Very helpful. And then just as my follow-up question, can you comment on how you're viewing what seems to be a fairly supportive spot market today relative to how that might influence your hedging positions going forward? I know you mentioned, I think, about 23% hedged today. But how should we think about the opportunity to kind of lock in more certainty on the cash flows going forward?

Grayson Pranin

Analyst

Sure. No, it's a great question, one that we're watching literally by the mid year even as we're on the call now, I'm going to say a few words and then hand this off to our CFO, Jonathan Frates, to say more. But I think a big piece of this is, one, we do not have the debt, so we don't have any bank-mandated hedging requirements. Maybe we're not required to hedge in the down side and could be more opportunistic in nature. It has -- prices have increased this year. We've just -- we've done that and taken in additional options. You can probably see a lot of speculation in the marketplace on where oil prices could go to. So we're mindful to layer in additional contracts. We want to do so that we also have some opportunities for the potential upside. And with that, I'll hand things over to Jonathan.

Jonathan Frates

Analyst

Yes. I think you said it well, Grayson.

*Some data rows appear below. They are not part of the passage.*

/-- At a tick an enabled counter adds the amounts of its event's occurrences modulo 2^48 and a disabled one takes a written
  value; a due walk of a space starts, and is counted late while one runs; each walk reads the next record and exports
  it; due quote and counter exports take their turn, and at shed level S1 a skipped snapshot is counted; templates are
  sent at their period; an open message is closed at FLUSH; a sampled frame is exported within the rate, else counted as
  skipped. -/
def Obligations.CountersAndExport : Prop :=
  (∀ (n : Nat) (d : Device) (w : List Instr), n < 256 → NMap.getD d.perf.enNow n false = true → d.perf.frozen = false →
    NMap.get? d.perf.written n = none → d.perfChain n = false → d.perf.snapNext = false → Runs .counterTick d w fun t =>
    t.perfValue n = (d.perfValue n + d.perfInc n (d.perf.occ ++ d.nsOccs)) % 2 ^ 48 ∧ t.perf.occ = []) ∧
  (∀ (n v : Nat) (d : Device) (w : List Instr), n < 256 → NMap.getD d.perf.enNow n false = false → NMap.get? d.perf.written n
    = some v → d.perf.snapNext = false → Runs .counterTick d w fun t => t.perfValue n = v % 2 ^ 48 ∧ t.perf.written = []) ∧
  (∀ (space : Fin 16) (d : Device) (w : List Instr), d.telemDue space (Off.telemFspaceCtl space) = true → d.shed = 0 →
    NMap.has d.telem.walks space = false → Runs (.exportWalk space) d w fun t => NMap.get? t.telem.walks space = some ⟨0,
    d.reg (Off.telemFspaceMaskLo space) + 2 ^ 32 * d.fld (Off.telemFspaceMaskHi space) 15 0, []⟩) ∧
  (∀ (space : Fin 16) (d : Device) (w : List Instr), d.telemDue space (Off.telemFspaceCtl space) = true → d.shed = 0 →
    NMap.has d.telem.walks space = true → Runs (.exportWalk space) d w fun t => t.reg Off.telemWalkLate = sat32 (d.reg
    Off.telemWalkLate + 1) ∧ NMap.get? t.telem.walks space = NMap.get? d.telem.walks space) ∧
  (∀ (space : Fin 16) (wk : Walk) (h : Nat) (b : List Byte) (d : Device) (w : List Instr), d.telemOn = true → NMap.get?
    d.telem.walks space = some wk → d.walkNext space wk = some (h, b) → d.pwrState ≠ 2 → Runs (.walkRead space) d w fun t =>
    NMap.get? t.telem.walks space = some ⟨h + 1, wk.mask, wk.seen ++ [(recId b).key]⟩ ∧ (NMap.get? t.telem.open_ 256).bind
    (fun o => o.records.getLast?) = some (d.flowRecord h wk.mask b)) ∧
  (∀ (space : Fin 16) (wk : Walk) (d : Device) (w : List Instr), d.telemOn = true → NMap.get? d.telem.walks space = some wk →
    d.walkNext space wk = none → Runs (.walkRead space) d w fun t => NMap.get? t.telem.walks space = none) ∧
  (∀ (qid : Nat) (q : Quote) (d : Device) (w : List Instr), d.telemDue 16 Off.telemQuote = true → d.shed = 0 → d.quote qid =
    some q → q.active = true → Runs .quoteExport d w fun t => t.quote qid = some { q with xSlack := none, xResidence := 0 }) ∧
  (∀ (d : Device) (w : List Instr), d.telemDue 17 Off.telemCounter = true → d.shed = 0 → Runs .counterExport d w fun t =>
    NMap.get? t.telem.last 17 = some (d.transit / 1000000)) ∧
  (∀ (d : Device) (w : List Instr), d.telemDue 17 Off.telemCounter = true → 1 ≤ d.shed → Runs .counterExport d w fun t =>
    t.reg Off.perfSnapSkip = sat32 (d.reg Off.perfSnapSkip + 1)) ∧
  (∀ (d : Device) (w : List Instr), d.flag Off.telemCtl 31 = true → d.telem.templates + 1000000000 * max 1 (d.fld
    Off.telemTiming 31 16) ≤ d.transit → Runs .templateSend d w fun t => t.telem.templates = d.transit) ∧
  (∀ (template : Nat) (o : OpenMsg) (d : Device) (w : List Instr), NMap.get? d.telem.open_ template = some o → d.telemOn =
    true → o.first + 1000 * max 1 (d.fld Off.telemTiming 15 0) ≤ d.transit → Runs (.flushTimer template) d w fun t =>
    NMap.get? t.telem.open_ template = none) ∧
  (∀ (pipe : Fin 32) (c : Nat) (cs : List Nat) (y : Copy) (fr : Frame) (d : Device) (w : List Instr), d.voq pipe 516 (voqCls
    516 0) = c :: cs → d.copy c = some y → d.frame y.frame = some fr → fr.bad = true → Runs (.frameSample pipe) d w fun t =>
    t.copy c = none ∧ t.telem = d.telem) ∧
  (∀ (pipe : Fin 32) (c : Nat) (cs : List Nat) (y : Copy) (fr : Frame) (d : Device) (w : List Instr), d.voq pipe 516 (voqCls
    516 0) = c :: cs → d.copy c = some y → d.frame y.frame = some fr → fr.bad = false → fr.done = true → (d.telemOn = false ∨
    d.flag Off.telemSample 31 = false) → Runs (.frameSample pipe) d w fun t => t.copy c = none ∧ t.reg Off.telemSampleSkip =
    sat32 (d.reg Off.telemSampleSkip + 1)) ∧
  (∀ (pipe : Fin 32) (c : Nat) (cs : List Nat) (y : Copy) (fr : Frame) (d : Device) (w : List Instr), d.voq pipe 516 (voqCls
    516 0) = c :: cs → d.copy c = some y → d.frame y.frame = some fr → fr.bad = false → fr.done = true → d.telemOn = true →
    d.flag Off.telemSample 31 = true → d.telem.sampleSec = d.transit / 1000000000 → d.telem.sampleCount < 1000 * d.fld
    Off.telemSample 15 0 → Runs (.frameSample pipe) d w fun t => t.copy c = none ∧ t.telem.sampleCount = d.telem.sampleCount
    + 1)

We're very opportunistic with this program. I'll point out that majority of these oil hedges came very recently. So if you look at the balance of the year, I know I mentioned in the commentary that we had up 27% of guided production hedged on the oil side, but that -- due to the fact that we put a lot of these very recently, and we're 2 months into the year. The balance is going to look a little higher than that, which you can calculate based on your own estimates. But we're very optimistic as these prices continue to rise up. We're watching it every day, and we'll layer on more as the year goes on, assuming things continue in this direction.

Operator

Operator

[Operator Instructions] Your next question comes from the line of Sergey Pigarev of Freedom Broker.

Sergey Pigarev

Analyst

I think everyone had this question on guidance, '26 with production and CapEx. And so actually, I want to ask about the guidance too, I say that you have this higher range of price differentials guidance for NGLs. And actually in Q4, we were a bit surprised because of actually higher differentials that we expected for Q4 yes, so do you see some temporary things here or it's like something structural, and we will see higher differentials from here.

Grayson Pranin

Analyst

Sure, Sergey. I appreciate your question. As we obviously, there's different differential depending on the commodity. I think if you look at oil, that's been relatively tight, I think you may be referencing gas. As we talk to gas and we've talked about this directionally, as we benefit from higher commodity prices and when compared to the Henry Hub benchmark, the fixed deducts within our gas stream are reduced, so you kind of have an expanded realization. So if you look into an environment where we have $4 gas, you'll see us towards the higher end of our guidance range. If you're looking at $2 gas, it's going to be near that lower range, and that's why we provided that range of 50% to 70% to try to accommodate different gas environment. I think if you look at the whole year, we're really close to that center of 60%, and we're averaging that -- I think that average just over $3 for a benchmark perspective. Relative to Q4, in particular, you had a widening of a regional basis, a lot of our gas is sold through Panhandle Eastern and [ NGL PL ] markets. I think that is localized and temporal. I think as we look in structurally, we're wanting to make sure that we're selling as much gas as we can at higher commodity prices because that's when we see the highest realization.

Operator

Operator

There are no further questions at this time. This concludes today's call. Thank you for attending. You may now disconnect.